Specifically I would like to extract the name of the good being imported, the unit of volume (e.g. tons, kg), the actual value and the volume, a total of 4 fields. The problem I have run into is that the tables I want to extract seem to be at different depths.
I can extract the fields for 'volume' and 'value' because they are at the same depth, so I get debug output like this:
2,314 --- 2,943
20,082 --- 80,176
7 --- 62,426
The 'name' and 'units' fields are at different levels (I think) to the 'volume' and 'value' fields so they are not picked up when I use headers for all 4 fields. However, if I try to extract them as a sub-table it works fine, giving this debug output:
啤酒 --- 千升
葡萄酒 --- 千升
饲料用鱼粉 --- 万吨
How should I resolve this? My first thought is to extract each table separately, loop through each row of each table, add the 2 fields in one table and the 2 fields in the other to an array that would have 4 elements for each row. (In R I guess I would create a data frame and use cbind for this.) This seems feasible but it doesn't feel optimal. So first I want to ask:
1) Is there a straightforward way of telling HTML::TableExtract to extract both subsets of the table and combine them?

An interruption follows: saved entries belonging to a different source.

/-! ### Reset -/

/-- R191, R193, R194 and R44, for both reset sources of R190: one step gives every register its reset value, phase IDLE, no
working state and `irq` = 0; memory is unchanged unless a command was RUNNING; `host_fault` stays. -/
def Obligations.ResetStep : Prop :=
  ∀ (st : State) (rest : List Event) (a : Option PortAnswer),
    ((st.inputs = .rst :: rest ∧ a = st.answer) ∨
      (∃ v, v.getLsbD 0 = true ∧ st.inputs = .sw 0x004 4 v :: rest ∧ a = some .writeOk)) →
    ∃ m, step st = .next { st with
        inputs := rest, answer := a, regs := Regs.reset, phase := .idle, work := .empty, mem := m } ∧
      ((∀ w, st.phase ≠ .running w) → m = st.mem) ∧
      Regs.reset.irq = false ∧ Regs.reset.irqEnable = 0 ∧ Regs.reset.irqStatus = 0

/-- R192: a reset in RUNNING leaves each output pixel word with its value from before or its final value, and every other
byte unchanged; no DONE or ERROR event is recorded. -/
def Obligations.ResetDuringRunMixes : Prop :=
  ∀ (st t : State) (i : Instr), st.Running i → Validated i st.regs → Memory.wf st.mem = true → st.Safe →
    (∃ rest, st.inputs = .rst :: rest) ∨ (∃ v rest, st.inputs = .sw 0x004 4 v :: rest ∧ v.getLsbD 0 = true) →
    step st = .next t →
    (∀ a v, st.Final i a v → t.mem.readWord a = v ∨ t.mem.readWord a = st.mem.readWord a) ∧
    (∀ a, ¬ InOutput i st.regs a → t.mem.read a = st.mem.read a) ∧
    t.regs.irqStatus = 0

/-! ### Memory and pixels -/

/-- R61: the word at an address is its four bytes, least significant first; a written word puts byte k of the value at
address + k and leaves every other byte alone. -/
def Obligations.LittleEndianWords : Prop :=
  (∀ (m : Memory) (a : Nat), (m.readWord a).toNat = (m.read a).toNat + 2 ^ 8 * (m.read (a + 1)).toNat +
    2 ^ 16 * (m.read (a + 2)).toNat + 2 ^ 24 * (m.read (a + 3)).toNat) ∧
  ∀ (m : Memory) (a : Nat) (v : Word), Memory.wf m = true → a + 4 ≤ 2 ^ 32 →
    (∀ k < 4, (m.writeWord a v).read (a + k) = v.extractLsb' (8 * k) 8) ∧
    (∀ b, b < a ∨ a + 4 ≤ b → (m.writeWord a v).read b = m.read b) ∧
    Memory.wf (m.writeWord a v) = true

/-- R62: a pixel word is `{a, r, g, b}`, a in bits [31:24] down to b in bits [7:0]; every word is a pixel and back; in memory
the byte at the pixel's address holds b, then g, r and a follow. -/
def Obligations.PixelWordLayout : Prop :=
  (∀ p : Pixel, (wordOf p).extractLsb' 24 8 = p.a ∧ (wordOf p).extractLsb' 16 8 = p.r ∧ (wordOf p).extractLsb' 8 8 = p.g ∧
    (wordOf p).extractLsb' 0 8 = p.b ∧ pixelOf (wordOf p) = p) ∧
  (∀ w : Word, wordOf (pixelOf w) = w) ∧
  ∀ (m : Memory) (a : Nat) (p : Pixel), Memory.wf m = true → a + 4 ≤ 2 ^ 32 →
    (m.writeWord a (wordOf p)).read a = p.b ∧ (m.writeWord a (wordOf p)).read (a + 1) = p.g ∧
    (m.writeWord a (wordOf p)).read (a + 2) = p.r ∧ (m.writeWord a (wordOf p)).read (a + 3) = p.a
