-- ==== Sys2Proof/Laws/Decode.lean ====
section
/-! SUPPORT. The laws of the decoder: a command word by its three fields, and what it decodes to. -/

namespace Sys2Proof

/-- A word is its three fields (R86). -/
theorem word_fields (w : Word) : rsvdField w ++ presentField w ++ opField w = w := by
  apply BitVec.eq_of_getLsbD_eq
  intro i hi
  simp only [rsvdField, presentField, opField, BitVec.getLsbD_append, BitVec.getLsbD_extractLsb']
  split
  · simp [*]
  · split
    · rw [show 4 + (i - 4) = i by omega]; simp; omega
    · rw [show 8 + (i - 4 - 4) = i by omega]; simp; omega

theorem fields_of_append (r : BitVec 24) (p o : BitVec 4) :
    rsvdField (r ++ p ++ o) = r ∧ presentField (r ++ p ++ o) = p ∧ opField (r ++ p ++ o) = o := by
  refine ⟨?_, ?_, ?_⟩ <;> apply BitVec.eq_of_getLsbD_eq <;> intro i hi <;>
    simp only [rsvdField, presentField, opField, BitVec.getLsbD_append, BitVec.getLsbD_extractLsb']
  · rw [if_neg (by omega), if_neg (by omega), show 8 + i - 4 - 4 = i by omega]; simp [hi]
  · rw [if_neg (by omega), if_pos (by omega), show 4 + i - 4 = i by omega]; simp [hi]
  · rw [if_pos (by omega)]; simp [hi]

theorem append_inj {a b : Nat} {x x' : BitVec a} {y y' : BitVec b} : x ++ y = x' ++ y' ↔ x = x' ∧ y = y' := by
  constructor
  · intro h
    have h1 := congrArg (BitVec.extractLsb' b a) h
    have h2 := congrArg (BitVec.extractLsb' 0 b) h
    simp only [BitVec.extractLsb'_append_eq_left, BitVec.extractLsb'_append_eq_right] at h1 h2
    exact ⟨h1, h2⟩
  · rintro ⟨rfl, rfl⟩; rfl

/-- A word fits the row of SPLIT exactly when its fields are those of R88. -/
theorem fits_split (w : Word) : w &&& 0xFFFFFFFF = 0x00000001 ↔ rsvdField w = 0 ∧ presentField w = 0 ∧ opField w = 1 := by
  rw [show (0xFFFFFFFF : Word) = BitVec.allOnes 32 by decide, BitVec.and_allOnes]
  conv_lhs => rw [← word_fields w, show (1 : Word) = 0#24 ++ 0#4 ++ 1#4 by decide]
  rw [append_inj, append_inj, and_assoc]
  rfl

/-- A word fits the row of a RECON.* command exactly when OP is the row's and RSVD is 0. -/
theorem fits_recon (w : Word) (o : BitVec 4) : w &&& 0xFFFFFF0F = 0#24 ++ 0#4 ++ o ↔ rsvdField w = 0 ∧ opField w = o := by
  conv_lhs => rw [← word_fields w, show (0xFFFFFF0F : Word) = BitVec.allOnes 24 ++ 0#4 ++ BitVec.allOnes 4 by decide]
  rw [BitVec.and_append, BitVec.and_append, BitVec.and_allOnes, BitVec.and_allOnes, BitVec.and_zero, append_inj, append_inj]
  simp

/-- What a word decodes to, by its fields. -/
theorem decode_fields (w : Word) : decode w =
    if rsvdField w = 0 ∧ presentField w = 0 ∧ opField w = 1 then .ok .split
    else if rsvdField w = 0 ∧ opField w = 2 then .ok (.reconExact (presentField w))
    else if rsvdField w = 0 ∧ opField w = 3 then .ok (.reconHeur (presentField w))
    else if rsvdField w = 0 ∧ opField w = 4 then .ok (.reconInpaint (presentField w))
    else .error (whyIllegal w) := by
  have h1 := fits_split w
  have h2 : w &&& 0xFFFFFF0F = 2 ↔ rsvdField w = 0 ∧ opField w = 2 := fits_recon w 2
  have h3 : w &&& 0xFFFFFF0F = 3 ↔ rsvdField w = 0 ∧ opField w = 3 := fits_recon w 3
  have h4 : w &&& 0xFFFFFF0F = 4 ↔ rsvdField w = 0 ∧ opField w = 4 := fits_recon w 4
  simp only [decode, opcodeRows, List.find?, beq_eq_decide, h1, h2, h3, h4]
  by_cases c1 : rsvdField w = 0 ∧ presentField w = 0 ∧ opField w = 1
  · rw [if_pos c1, decide_eq_true c1]
  rw [if_neg c1, decide_eq_false c1]
  by_cases c2 : rsvdField w = 0 ∧ opField w = 2
  · rw [if_pos c2, decide_eq_true c2]
  rw [if_neg c2, decide_eq_false c2]
  by_cases c3 : rsvdField w = 0 ∧ opField w = 3
  · rw [if_pos c3, decide_eq_true c3]
  rw [if_neg c3, decide_eq_false c3]
  by_cases c4 : rsvdField w = 0 ∧ opField w = 4
  · rw [if_pos c4, decide_eq_true c4]
  rw [if_neg c4, decide_eq_false c4]

/-- The word of a command by its fields. -/
theorem encode_fields (i : Instr) : rsvdField (encode i) = 0 ∧
    opField (encode i) = (match i with | .split => 1 | .reconExact _ => 2 | .reconHeur _ => 3 | .reconInpaint _ => 4) ∧
    presentField (encode i) = (match i with | .split => 0 | .reconExact p | .reconHeur p | .reconInpaint p => p) := by
  cases i <;> simp only [encode, commandWord] <;>
    exact ⟨(fields_of_append _ _ _).1, (fields_of_append _ _ _).2.2, (fields_of_append _ _ _).2.1⟩

/-- Words with the same fields are the same word. -/
theorem word_ext {v w : Word} (hr : rsvdField v = rsvdField w) (hp : presentField v = presentField w)
    (ho : opField v = opField w) : v = w := by
  rw [← word_fields v, ← word_fields w, hr, hp, ho]

end Sys2Proof
end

2) If I have to extract the data as two separate tables and combine them, what is the most efficient way of doing this?
The code I have so far follows:
use strict;
use HTML::TableExtract;
use Encode;
use utf8;
use WWW::Mechanize;
use Data::Dumper;
binmode STDOUT, ":utf8";
# Chinese equivalents of the various headings
my $txt_header = "单位:千美元";
my $txt_name = "商品名称";
my $txt_units = "计量单位";
my $txt_volume = "数量";
my $txt_value = "金额";
# Chinese Customs site
my $url = "http://www.chinacustomsstat.com/aspx/1/newdata/record_class.aspx?page=2&guid=951";
my $mech = WWW::Mechanize->new( agent => 'Mozilla/5.0 (Windows; U; MSIE 9.0; Windows NT 9.0; en-US)');
my $page = $mech->get( $url );
my $htmlstuff = $mech->content();
print ("\nFirst table with two headers (volume and value) at same depth\n\n");
my $te = new HTML::TableExtract( depth => 1, headers => [ ( $txt_volume, $txt_value ) ]);
$te->parse($htmlstuff);
# See what we have
foreach my $ts ( $te->tables ) {
print "Table (", join( ',', $ts->coords ), "):\n";
foreach my $row ( $ts->rows ) {
print join( ' --- ', @$row ), "\n";
}
}
print ("\nSecond table with 'name' and 'units'\n");
$te = new HTML::TableExtract( headers => [ ( $txt_name, $txt_units ) ]);
$te->parse($htmlstuff);
# See what we have in the other table
foreach my $ts ( $te->tables ) {
print "Table (", join( ',', $ts->coords ), "):\n";
foreach my $row ( $ts->rows ) {
print join( ' --- ', @$row ), "\n";
}
}